The majority of studies were not blinded by outcome. Participants in more then half of the studies in both groups were prospectively and/or consecutively enrolled. Routine screening for MI was more frequent in SE than TI studies, but results of the test were used to refer to angiography more often in TI than SE studies. The number of patients with cardiac disease, diabetes or congestive failure was similar across SE and TI studies, but patients evaluated with SE had more previous vascularisation and more patients were using β-adrenergic antagonists.

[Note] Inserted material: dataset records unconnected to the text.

-- ==== Sys2Proof/Safety.lean ====
section
/-!
DEFINITION. The terms in which claims speak: the canonical form of the state, what a split that issues sees, what an
instruction that has passed leaves alone, registers and memory as they read.
-/
namespace Sys2Proof.Machine

/-! ### What every step keeps -/

/-- Memory is in its canonical form. -/
def State.memWf (s : State) : Prop := Memory.wf s.mem = true

/-- 01 R9: the package has four dies, each of seven clusters. -/
def State.wholePackage (s : State) : Prop := s.dies.length = 4 ∧ ∀ d ∈ s.dies, d.clusters.length = 7

/-- 08 R185: CYCLE of every die is a 64-bit number. -/
def State.cyclesFit (s : State) : Prop := ∀ d ∈ s.dies, d.cycle < 2 ^ 64

/-- The invariant of the machine. -/
def State.Inv (s : State) : Prop := s.memWf ∧ s.wholePackage ∧ s.cyclesFit

/-! ### Registers as they read -/

/-- `v`r of a group in a lane. -/
def Group.vReg (g : Group) (r l : Nat) : Word := assocGet 0 (r * 64 + l) g.v
/-- `s`n of a group, by physical number. -/
def Group.sReg (g : Group) (n : Nat) : Word := assocGet 0 n g.s
/-- `p`n of a group. -/
def Group.pReg (g : Group) (n : Nat) : PtrBits := assocGet nullPtr n g.p
/-- The counter of `f`k of a group. -/
def Group.flag (g : Group) (k : Nat) : Nat := assocGet 0 k g.flags

/-! ### Issue -/

/-- A split that `cur` names may issue, and `c` is what it sees. -/
def State.sees (s : State) (c : Ctx) : Prop :=
  ∃ g sid c0, s.cur = some (g, sid) ∧ s.ctx? g sid = some c0 ∧ c0.atWord = true ∧ c = s.passSite c0

/-- The split that issues passes the checks of the encoding, has a lane in Active(S), and no flag holds it. -/
def State.issues (s : State) (o : Op) (x : Args) (c : Ctx) : Prop :=
  s.sees c ∧ c.encodingFault o x = none ∧ c.active x ≠ [] ∧ c.flagHold o x = none

/-- Nothing of the machine differs but one group. -/
def State.sameBut (s t : State) (gid : Nat) : Prop :=
  t = { s with groups := t.groups } ∧ t.groups.map (·.gid) = s.groups.map (·.gid) ∧ ∀ k, k ≠ gid → t.group? k = s.group? k

/-- 06 R111: the issuing split has moved past the instruction, and no other split of its group has changed. -/
def Group.passed (g : Group) (c : Ctx) (x : Args) : Prop :=
  (∀ k, k ≠ c.sp.id → g.split? k = c.g.split? k) ∧
  ∃ sp, g.split? c.sp.id = some sp ∧
    sp = { c.sp.advance (nextWord c.sp x) with
             site := sp.site, stop := sp.stop, hold := .none, issuedAt := sp.issuedAt, starved := none, yielded := sp.yielded,
             awaitAcks := [], waitOn := none }

/-- 06 R115, R116: a split as it was, or without the clause that it had fetched and not started. -/
def Split.discarded (sp sp' : Split) : Prop := sp' = sp ∨ (sp.started = false ∧ sp' = { sp with clause := [] })

/-- The instruction has passed, and has changed nothing but registers of its group (with what outstanding instructions
may still write there, 06 R129), FMODE and FSTAT. -/
structure State.Wrote (s t : State) (c : Ctx) (x : Args) (g : Group) : Prop where
  outside : s.sameBut t c.g.gid
  group : t.group? c.g.gid = some g
  passed : g.passed c x
  inside : g = { c.g with v := g.v, vtags := g.vtags, s := g.s, p := g.p, ops := g.ops, fmode0 := g.fmode0, fmode1 := g.fmode1,
                          fstat0 := g.fstat0, fstat1 := g.fstat1, splits := g.splits, lastSid := c.sp.id, yielded := g.yielded }

/-- Beside that: FMODE and FSTAT stand. -/
def Group.sameModes (g h : Group) : Prop :=
  h.fmode0 = g.fmode0 ∧ h.fmode1 = g.fmode1 ∧ h.fstat0 = g.fstat0 ∧ h.fstat1 = g.fstat1

/-- 06 R111: the instruction has passed: the split that issued it stands past it, and its group notes the issue. -/
def State.finish (u : State) (c : Ctx) (x : Args) : State := (u.advance c x).noteIssue c

/-- 22 R406: lanes of the split have taken a trap at the instruction; what it did for the others stands. -/
def State.trapped (u : State) (c : Ctx) (x : Args) (ts : List LaneTrap) (aux : Byte) : State :=
  (u.takeTrap c ts (c.sp.trapWord aux)).finish c x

The unadjusted MI/death rates were 8.1 per cent for TI and 7.5 per cent for SE. SE was found to be superior for predicting a postoperative cardiac event than TI (LR 4.09, 95% CI: 3.21, 6.56 versus LR 1.83, 95% CI: 1.59, 2.10; p=0.0001) with fewer SE false negatives, based on all studies. Where direct comparisons of SE to TI were made, no statistical difference was found between tests, based on seven studies. Including only vascular studies, studies with blinding procedures, studies completed after 1995 or studies with routine screening for post-operative MI did not significantly change the results of the meta-analysis. Significant statistical heterogeneity was reported. However, a negative SE was a better predictor of an uneventful operation than TI (-LR 0.23, 95% CI: 0.17, 0.32 versus 0.44, 95% CI: 0.36, 0.54, P<0.02).
The rate of referral to angiography was more frequent in patients screened with TI than SE (LR 29.1, 95% CI: 18.5, 39.6 versus LR 12.0, 95% CI: 8.7, 16.2; p=0.02). The percentage of patients who were revascularised was greater in SE than TI tests (LR 57.5, 95% CI: 34.0, 81.0 versus LR 29.0, 95% CI: 18.0, 30.1; p=0.05).